山の記憶(7) 金時山

仕事で、プライベートで、何度も歩いている山。

金時山は、富士山の展望台として、そして金時娘のいる山として、人気の高い山です。私がいつも歩くのは乙女峠バス停から乙女峠を経て山頂に向かい、金時神社に下山するルート。歩き始めに富士山がきれいに眺められ、妖精のいるような針葉樹林を歩いて標高1000mちょっとの乙女峠までたどり着けば、外輪山に囲まれた箱根が見えるようになります。ちょっとした岩場があったり、富士山や箱根の展望ポイントを眺めながら歩くうちに山頂。裾野をきれいに広げた大きな富士山の出迎えに、誰もが声をあげてしまいます。

山頂にはふたつの茶店があり、ひとつには金時娘と呼ばれるお下げ髪の、娘と呼ぶにはややお年を召された女性がいらっしゃいます。寒いときには店の中で味わう味噌汁が嬉しく、晴れているなら外のテーブルで食べるカレーうどんも美味。おみやげもいろいろあります。個人的には金太郎飴がお気に入り。

景色が変化に富み、そこそこ歩きごたえのあるルート。私が受け持つハイキングの講座でもよく歩きますし、雑誌の仕事でおすすめルートを…と聞かれたら必ずこの山、このルートを紹介します。

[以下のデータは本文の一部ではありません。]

-- ==== Sys2Proof/Machine/Faults.lean ====
section
/-! DEFINITION. What stops an axis and what lets it go on: the guard (6.4), the faults and their recovery (6.5), the
step of an axis at its step point (5.3 to 5.9), and what enabling, disabling and ESTOP_N do (6.1, 6.6). -/

namespace Sys2Proof.Machine

/-! ### The guard (R117, R118) -/

/-- A guard that opens gives GUARD-OPEN notices to the exhibits that list the axis (R118). -/
def guardNotices (a : Fin 8) (s : Gx24) : Gx24 :=
  forRows (n := 16) (fun e s => if lists e a s then maskEvent e (·.guardOpen) s else s) s

/-- An axis in RUNNING, DWELL or HALTING enters GUARD-STOP and records the state it left (R100). -/
def Axis.guardStopped (x : Axis) : Axis :=
  match x.state with
  | .running => { x with state := .guardStop, resume := .running }
  | .dwell => { x with state := .guardStop, resume := .dwell }
  | .halting => { x with state := .guardStop, resume := .halting }
  | .guardStop => x
  | .idle => x
  | .fault => x
  | .off => x

/-- The guard of an axis opens (R118). -/
def guardOpened (a : Fin 8) (s : Gx24) : Gx24 :=
  let s := modAxis a (fun x => { x with guardOpen := true, settleCount := 0, guardOpenTime := 0 }) s
  let s := guardNotices a (growAxis a .guardOpenings s)
  modAxis a Axis.guardStopped s

/-- The guard of an axis that is not OFF is decided (R117): opened, open again, or closed, which ends a GUARD-HELD
condition (R120). -/
def decideGuard (a : Fin 8) (s : Gx24) : Gx24 :=
  if (axisOf a s).state = .off then s
  else if guardIsOpen a s then
    if (axisOf a s).guardOpen then modAxis a (fun x => { x with settleCount := 0 }) s else guardOpened a s
  else endGuardHeld a (modAxis a (fun x => { x with guardOpen := false }) s)

/-- The guards that a station's input serves are decided, in rising axis number: R117 gives no order (DESIGN CHOICE,
assumption 29). -/
def decideGuardsOf (st : Fin 24) (s : Gx24) : Gx24 :=
  forRows (n := 8) (fun a s => match (axisOf a s).params.guard with
    | some g => if g.station = st then decideGuard a s else s
    | none => s) s

/-- GUARD-HELD is raised for an axis, and its key kept for the end of the condition (R120, R134). -/
def raiseGuardHeld (a : Fin 8) (s : Gx24) : Gx24 :=
  let key := keyGuardHeld a s
  raise key (modAxis a (fun x => { x with guardHeldKey := some key }) s)

/-! ### Faults (R121 to R123) -/

/-- The counter of a fault cause (R127). -/
def FaultCause.counter : FaultCause → AxisCounter
  | .drive => .faultDrive
  | .limit => .faultLimit
  | .following => .faultFollowing
  | .station => .faultStation
  | .estop => .faultEstop

/-- Steps 4 to 6 of R123: the cause is recorded, the mark and the strikes cleared, the entry counted, and AXIS-FAULT
raised, its key kept (R134). -/
def recordFault (a : Fin 8) (c : FaultCause) (s : Gx24) : Gx24 :=
  let key := keyAxisFault a c s
  let s := modAxis a (fun x => { x with cause := some c, acked := false, strikes := 0, faultKey := some key }) s
  raise key (growAxis a c.counter s)

/-- An axis enters FAULT with a cause, from any state except OFF and FAULT (R123); a disabling axis then goes OFF
(R108). -/
def faultAxis (a : Fin 8) (c : FaultCause) (s : Gx24) : Gx24 :=
  let x := axisOf a s
  if x.state = .off ∨ x.state = .fault then s
  else
    let s := modAxis a (fun x => x.driveOff.ended .fault) s
    let s := tellOwner a x.owner x.job .fault s
    let s := refuseAll a .fault (modAxis a (fun x => { x with owner := none }) s)
    let s := recordFault a c s
    if x.disabling then goOff a s else s

/-- The drive flags are tested: a drive fault, or a limit in the direction of travel (R121). -/
def testFlags (a : Fin 8) (d : DriveReport) (s : Gx24) : Gx24 :=
  let v := (axisOf a s).velocity
  if d.fault then faultAxis a .drive s
  else if (d.lowLimit ∧ v < 0) ∨ (d.highLimit ∧ 0 < v) then faultAxis a .limit s
  else s

/-- The consecutive strikes that fault an axis (R122). -/
def strikesToFault : Nat := 3

/-- The following error E in counts (R122). -/
def followingError (x : Axis) (reported : Int) : Int := wholeCounts x.reference - reported

/-- The following-error check of a step-point reply (R122). -/
def checkFollowing (a : Fin 8) (d : DriveReport) (s : Gx24) : Gx24 :=
  let x := axisOf a s
  match d.position with
  | none => s
  | some p =>
    if x.state = .off ∨ x.state = .fault then s
    else if (followingError x p.toInt).natAbs ≤ x.params.followLimit then
      modAxis a (fun x => { x with strikes := 0 }) s
    else
      let s := growAxis a .followingStrikes (modAxis a (fun x => { x with strikes := x.strikes + 1 }) s)
      if strikesToFault ≤ x.strikes + 1 then faultAxis a .following s else s

/-! ### Recovery (R124) -/

/-- The last report of a PRESENT drive station shows drive ready and no drive fault (R107, R124). -/
def driveFit (st : Fin 24) (s : Gx24) : Bool :=
  decide ((stationOf st s).state = .present) && (stationOf st s).drive.ready && !(stationOf st s).drive.fault

/-- The drive's reported position in sixteenths, 0 when none has been reported (R10, R107). -/
def reportedPosition (st : Fin 24) (s : Gx24) : Int :=
  match (stationOf st s).drive.position with
  | some p => sixteenths p.toInt
  | none => 0

/-- The axis stands at the drive's reported position: P and the reference are that position, V is 0, the last step reply
good, strikes and settle 0, and the stored setpoint is P with drive-enable off until the next step point (R107, R124;
assumption 14). -/
def Axis.placed (x : Axis) (p : Int) : Axis :=
  { x with
    position := p, velocity := 0, reference := p, stepGood := true, strikes := 0, settleCount := 0
    setpoint := some ⟨p, false⟩, cause := none, state := .idle }

/-- The axis leaves FAULT for IDLE (R124). -/
def recover (a : Fin 8) (st : Fin 24) (s : Gx24) : Gx24 :=
  let p := reportedPosition st s
  endAxisFault a (decideGuard a (modAxis a (fun x => x.placed p) s))

/-- The three conditions of R124 are tested. -/
def recoverTest (a : Fin 8) (s : Gx24) : Gx24 :=
  let x := axisOf a s
  match x.params.drive with
  | some st => if x.state = .fault ∧ x.acked ∧ driveFit st s ∧ !s.estop then recover a st s else s
  | none => s

/-- The Alert Unit's acknowledgement notice for an axis: the mark is set when the key is that of the raise of the current
FAULT, and the conditions are tested (R124). -/
def ackNotice (a : Fin 8) (key : AlertKey) (s : Gx24) : Gx24 :=
  let s := if (axisOf a s).faultKey = some key then modAxis a (fun x => { x with acked := true }) s else s
  recoverTest a s

/-- The Alert Unit's acknowledgement with its notices to the Motion Unit, in rising slot number and, for the lost axes of one
overflow record, rising axis number: the rules give no order (R135, R147; DESIGN CHOICE, assumption 29). -/
def acknowledgeAll (slots : List (Fin 64)) (s : Gx24) : Gx24 :=
  let (axes, s) := acknowledge slots s
  forList axes (fun n s => ackNotice n.1 n.2 s) s

/-- A good reply's drive data reach the axis of the station: the last step reply, the flags, the following-error check of
a step-point reply, and the recovery test (R91, R121, R122, R124; assumption 15). -/
def driveReported (a : Fin 8) (answersStep : Bool) (d : DriveReport) (s : Gx24) : Gx24 :=
  let s := if answersStep then modAxis a (fun x => { x with stepGood := true }) s else s
  let s := testFlags a d s
  let s := if answersStep then checkFollowing a d s else s
  recoverTest a s

/-! ### The step of an axis (R91) -/

/-- A completed segment: the next segment, the end of the program, or the first segment of a LOOP again (R97). -/
def completeSegment (a : Fin 8) (s : Gx24) : Gx24 :=
  let x := axisOf a s
  match x.job with
  | none => s
  | some j =>
    if x.segIndex + 1 < jobCount j s then startSegment a (modAxis a (fun x => { x with segIndex := x.segIndex + 1 }) s)
    else if x.mode = .once ∨ x.stopAtLoopEnd then endProgram a .done s
    else startSegment a (modAxis a (fun x => { x with segIndex := 0 }) s)

/-- The dwell of the segment in progress (R96). -/
def currentDwell (x : Axis) (s : Gx24) : Nat :=
  match x.job with
  | some j => (jobSegment j x.segIndex s).dwell
  | none => 0

/-- A segment arrives: complete at once with dwell 0, else DWELL (R96). -/
def arrive (a : Fin 8) (s : Gx24) : Gx24 :=
  let d := currentDwell (axisOf a s) s
  if d = 0 then completeSegment a (modAxis a Axis.atRest s)
  else modAxis a (fun x => { x.atRest with state := .dwell, dwell := d }) s

/-- The running step (R94). -/
def runningStep (a : Fin 8) (s : Gx24) : Gx24 :=
  let s := modAxis a Axis.runMotion s
  if (axisOf a s).distance = 0 then arrive a s else s

/-- The dwell step (R96). -/
def dwellStep (a : Fin 8) (s : Gx24) : Gx24 :=
  let s := modAxis a (fun x => { x with dwell := x.dwell - 1 }) s
  if (axisOf a s).dwell = 0 then completeSegment a s else s

/-- The halting step (R99). -/
def haltingStep (a : Fin 8) (s : Gx24) : Gx24 :=
  let s := modAxis a (fun x => x.brakeMotion x.params.accel) s
  if (axisOf a s).velocity = 0 ∨ (axisOf a s).distance = 0 then endProgram a .halted (modAxis a Axis.atRest s) else s

/-- The guard braking step (R100). -/
def brakingStep (a : Fin 8) (s : Gx24) : Gx24 :=
  let s := modAxis a (fun x => x.brakeMotion (4 * x.params.accel)) s
  let x := axisOf a s
  if x.distance = 0 ∧ x.resume = .running then
    modAxis a (fun x => { x.atRest with resume := .dwell, dwell := currentDwell x s }) s
  else if x.velocity = 0 ∧ x.resume = .halting then endProgram a .halted s
  else s

/-- The axis leaves GUARD-STOP for its resume state and takes that state's step (R101). -/
def resumeStep (a : Fin 8) (s : Gx24) : Gx24 :=
  match (axisOf a s).resume with
  | .running => runningStep a (modAxis a (fun x => { x with state := .running }) s)
  | .dwell => dwellStep a (modAxis a (fun x => { x with state := .dwell }) s)
  | .halting => haltingStep a (modAxis a (fun x => { x with state := .halting }) s)

/-- The step of an axis in GUARD-STOP: a closed guard advances the settle count, which resumes the axis when it reaches the
guard settle; otherwise the braking step is made (R119). -/
def guardStep (a : Fin 8) (s : Gx24) : Gx24 :=
  if (axisOf a s).guardOpen then brakingStep a (modAxis a (fun x => { x with settleCount := 0 }) s)
  else
    let s := modAxis a (fun x => { x with settleCount := x.settleCount + 1 }) s
    if (axisOf a s).params.guardSettle ≤ (axisOf a s).settleCount then resumeStep a s else brakingStep a s

/-- The step by the axis's state (R91). -/
def stateStep (a : Fin 8) (s : Gx24) : Gx24 :=
  match (axisOf a s).state with
  | .off => s
  | .idle => s
  | .fault => s
  | .running => runningStep a s
  | .dwell => dwellStep a s
  | .halting => haltingStep a s
  | .guardStop => guardStep a s

/-- The following-error reference becomes the position of the stored setpoint, before the step (R122). -/
def Axis.referred (x : Axis) : Axis :=
  { x with reference := match x.setpoint with | some p => p.position | none => x.reference }

/-- The Motion Unit steps an axis: held after a missed step reply, else by its state; then the setpoint is built, unless
the step has taken the axis OFF (R91, R103). -/
def stepAxis (a : Fin 8) (s : Gx24) : Gx24 :=
  let s := modAxis a Axis.referred s
  if !(axisOf a s).stepGood then growAxis a .heldSteps s
  else
    let s := stateStep a s
    if (axisOf a s).state = .off then s else buildSetpoint a s

/-! ### AXIS-ENABLE (R107, R108) -/

/-- The checks of an enable of an OFF axis, in order; the drive station when all pass (R107). -/
def enableCheck (a : Fin 8) (s : Gx24) : ReplyCode ⊕ Fin 24 :=
  match (axisOf a s).params.drive with
  | none => .inl .invalid
  | some st =>
    if (rowOf st s).kind ≠ .drive then .inl .invalid
    else if s.estop then .inl .live
    else if (stationOf st s).state ≠ .present then .inl .live
    else if !hasSlot st s then .inl .live
    else if !driveFit st s then .inl .live
    else .inr st

/-- The enabled axis: placed at the reported position, marks and times cleared, no owner and no claims (R107). -/
def Axis.enabled (x : Axis) (p : Int) (guardOpen : Bool) : Axis :=
  { x.placed p with
    acked := false, guardOpenTime := 0, guardOpen := guardOpen, disabling := false, owner := none, claims := [] }

/-- AXIS-ENABLE with the flag set (R107). -/
def enableAxis (a : Fin 8) (s : Gx24) : ReplyCode × Gx24 :=
  if (axisOf a s).state ≠ .off then (.ok, s)
  else match enableCheck a s with
    | .inl c => (c, s)
    | .inr st => (.ok, modAxis a (fun x => x.enabled (reportedPosition st s) (guardIsOpen a s)) s)

/-- AXIS-ENABLE with the flag clear (R108). -/
def disableAxis (a : Fin 8) (s : Gx24) : ReplyCode × Gx24 :=
  if (axisOf a s).state = .off then (.ok, s)
  else
    let s := refuseAll a .disabling (modAxis a (fun x => { x with disabling := true }) s)
    if (axisOf a s).state = .idle ∨ (axisOf a s).state = .fault then (.ok, goOff a s) else (.ok, haltNow a s)

/-! ### ESTOP_N (R125, R126) -/

/-- ESTOP_N becomes asserted; the axes fault in rising number (R125; DEDUCED, assumption 20). -/
def assertEstop (s : Gx24) : Gx24 :=
  if s.estop then s
  else
    let s := setPower (raise keyEstop { s with estop := true })
    let s := forRows (n := 8) (fun a s => modAxis a Axis.driveOff s) s
    forRows (n := 8) (fun a s => faultAxis a .estop s) s

/-- ESTOP_N becomes released: the ESTOP condition ends and MOTION_PWR is set, and then the axes are tested for recovery, in
rising number: the rules give no order (R124 to R126; DESIGN CHOICE, assumption 29). -/
def releaseEstop (s : Gx24) : Gx24 :=
  if !s.estop then s
  else
    let s := setPower (endCondition keyEstop { s with estop := false })
    forRows (n := 8) recoverTest s

end Sys2Proof.Machine
end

山頂からの富士山は本当に絶景。大きく、美しいのです。…しかし、ひとたびガスってしまうと、あるいは雲が多くなってしまうと、こんなに大きな富士山が全く見えなくなるのです。だからこそ…、金時山は晴れ予報のときに登るに限るのです。雨やガスの中を歩いても、たぶんただの「修行」。

ですが、、今まで訪れたなかで、一番思い出深いのは、その「修行」のとき。もう10年近く前の2月、SNSのオフ会登山を金時山で行いました。天気予報は曇りだか晴れだったのに、歩き始めたら曇り、歩いていくうちに雨が雪になり、山頂では横殴りの雪。もちろん全員雪山装備なんて持ってない。こんなはずじゃなかったと、這々の体で下山し、山麓でちょっと打ち上げをし、雪で遅れた電車・バスを使って帰宅をしたのでした。